Biography:
Daulet Aitmakhanov is the co-founder of Finflow, a Kazakh startup building an AI-powered CFO for SMEs. FinFlow just closed a $500K pre-seed round. FinFlow currently does around $6K in MRR. Over 160 SMEs use the product.
Prior to Finflow, Daulet co-founded ISSU, an online perfume subscription service for the Kazakh market. He also worked as a CFO for CTOgram, another Kazakh startup building a marketplace for car servicing.
What did you learn while building ISSU that you’re implementing at FinFlow?
ISSU was a copycat of Scentbird, an American online perfume subscription service. I figured there was Kazakh market demand for such a product that no company was building for. We targeted mostly women between 18 and 35, with subscription prices ranging from $20 to $60 per month.
ISSU was an extremely operationally-heavy business.
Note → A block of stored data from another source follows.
-- ==== Sys2Proof/Certificates/Slice0/Obligations.lean ====
section
/-! DEFINITION. The statements for the provers: what the rules of spec/ say of the instructions, of the steps of the other
agents and of the machine as a whole. -/

open Sys2Proof Sys2Proof.Machine

/-! ## Scalar integers and scalar FP32 (spec/09) -/

/-- The register forms write sd as R222's table says, division as R223's; every other register, every flag, the grid,
memory and all outside the hart are as they were. -/
def Obligations.IntegerRegisterForms : Prop :=
  ∀ (s : State) (d a b : SReg),
    let x := s.my.rx a
    let y := s.my.rx b
    let n := y.toNat % 64
    Gives (.add d a b) s d (BitVec.ofNat 64 (x.toNat + y.toNat)) ∧
    Gives (.sub d a b) s d (BitVec.ofInt 64 ((x.toNat : Int) - y.toNat)) ∧
    Gives (.and d a b) s d (x &&& y) ∧ Gives (.or d a b) s d (x ||| y) ∧ Gives (.xor d a b) s d (x ^^^ y) ∧
    Gives (.sll d a b) s d (BitVec.ofNat 64 (x.toNat * 2 ^ n)) ∧
    Gives (.srl d a b) s d (BitVec.ofNat 64 (x.toNat / 2 ^ n)) ∧
    Gives (.sra d a b) s d (BitVec.ofInt 64 (x.toInt / 2 ^ n)) ∧
    Gives (.slt d a b) s d (if x.toInt < y.toInt then 1 else 0) ∧
    Gives (.sltu d a b) s d (if x.toNat < y.toNat then 1 else 0) ∧
    Gives (.min d a b) s d (BitVec.ofInt 64 (min x.toInt y.toInt)) ∧
    Gives (.max d a b) s d (BitVec.ofInt 64 (max x.toInt y.toInt)) ∧
    Gives (.minu d a b) s d (BitVec.ofNat 64 (min x.toNat y.toNat)) ∧
    Gives (.maxu d a b) s d (BitVec.ofNat 64 (max x.toNat y.toNat)) ∧
    Gives (.mul d a b) s d (BitVec.ofNat 64 (x.toNat * y.toNat)) ∧
    Gives (.mulh d a b) s d (BitVec.ofInt 64 (x.toInt * y.toInt / 2 ^ 64)) ∧
    Gives (.mulhu d a b) s d (BitVec.ofNat 64 (x.toNat * y.toNat / 2 ^ 64)) ∧
    Gives (.add32 d a b) s d (((x + y).setWidth 32).signExtend 64) ∧
    Gives (.div d a b) s d
      (if y = 0 then (if 0 ≤ x.toInt then 0x7FFFFFFFFFFFFFFF else 0x8000000000000000)
       else if x.toInt = -2 ^ 63 ∧ y.toInt = -1 then 0x7FFFFFFFFFFFFFFF else BitVec.ofInt 64 (x.toInt.tdiv y.toInt)) ∧
    Gives (.rem d a b) s d
      (if y = 0 then x else if x.toInt = -2 ^ 63 ∧ y.toInt = -1 then 0 else BitVec.ofInt 64 (x.toInt.tmod y.toInt)) ∧
    Gives (.divu d a b) s d (if y = 0 then 0xFFFFFFFFFFFFFFFF else BitVec.ofNat 64 (x.toNat / y.toNat)) ∧
    Gives (.remu d a b) s d (if y = 0 then x else BitVec.ofNat 64 (x.toNat % y.toNat))

/-- The number of 1 bits among the low `n`. -/
def Sys2Proof.Claim.ones (x : Nat) : Nat → Nat
  | 0 => 0
  | n + 1 => (if x.testBit n then 1 else 0) + Sys2Proof.Claim.ones x n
We had to find the perfume suppliers, package the perfumes, send them to the right address month after month… I vowed to make my next company more software-based.
Onto Finflow. You initially wanted to build for the US market, but pivoted back to Kazakhstan. Why?
My co-founders and I had all focused on the Kazakh market for most of our careers. We wanted a taste of something new, so we set out to build Finflow for American and European startup founders. Purchasing power is high in those markets, so there was an interesting labor cost arbitrage opportunity by keeping our team in Kazakhstan.
We got good feedback from early users, but realized that the US market was so flooded with similar solutions that it would take us a long time to get to par with local, well-funded startups. Our MVP wasn’t meeting expectations.
On the other hand, there was a blatant, unserviced need for a similar product here in Kazakhstan and in the wider region, so we geographically pivoted.
Can you synthesize Finflow’s product?
We’re building an AI CFO for SMEs. Our goal is to help companies that don’t have the resources to hire a full-time CFO access 60% of what a CFO can do (cash-flow forecasting, financial modeling, financial management…) for a fraction of the price.
This helps SMEs put together cleaner financials and better forecasting visibility, increasing their chances of getting loans with local banks.
Our product is localized for Kazakhstan: we integrate with 1C (the accounting software most Kazakh entrepreneurs use). Users can download their bank transcript, upload it to Finflow, and our AI extrapolates a financial model with 95% accuracy. We’re currently working on integrating local payment gateways.
RO insights: AI co-pilot for lawyers in Brazil
This idea of an “AI co-pilot” designed for a specific client persona can be especially useful in contexts where lots of documents need to be analyzed. This is the case for Finflow’s clients. It also works for lawyers.
Here’s how Rafael Bagolin, co-founder of Brazilian startup Jusfy (building an AI co-pilot for lawyers) explains:
“Jusfy’s vision is to become lawyers’ co-pilot. The ungodly amount of documents and information lawyers have to sift through makes AI particularly adapted to our product. We’re building an internal AI chatbot, fed with millions of Brazilian lawsuits. During the pandemic, the Brazilian judiciary digitized all 93 law codes, so we’ve plugged those into our AI.
Today, our AI can give lawyers updates on their cases, provide advice, inform them of the deadlines they have to file a certain petition… In the future, our AI will be able to pre-draft documents tailored to the lawyer’s case.”
Excerpt from Jusfy: digitizing Brazil’s lawyers, originally published in The Realistic Optimist
The financial data you collect on SMEs can be useful to local banks. Do you work with them?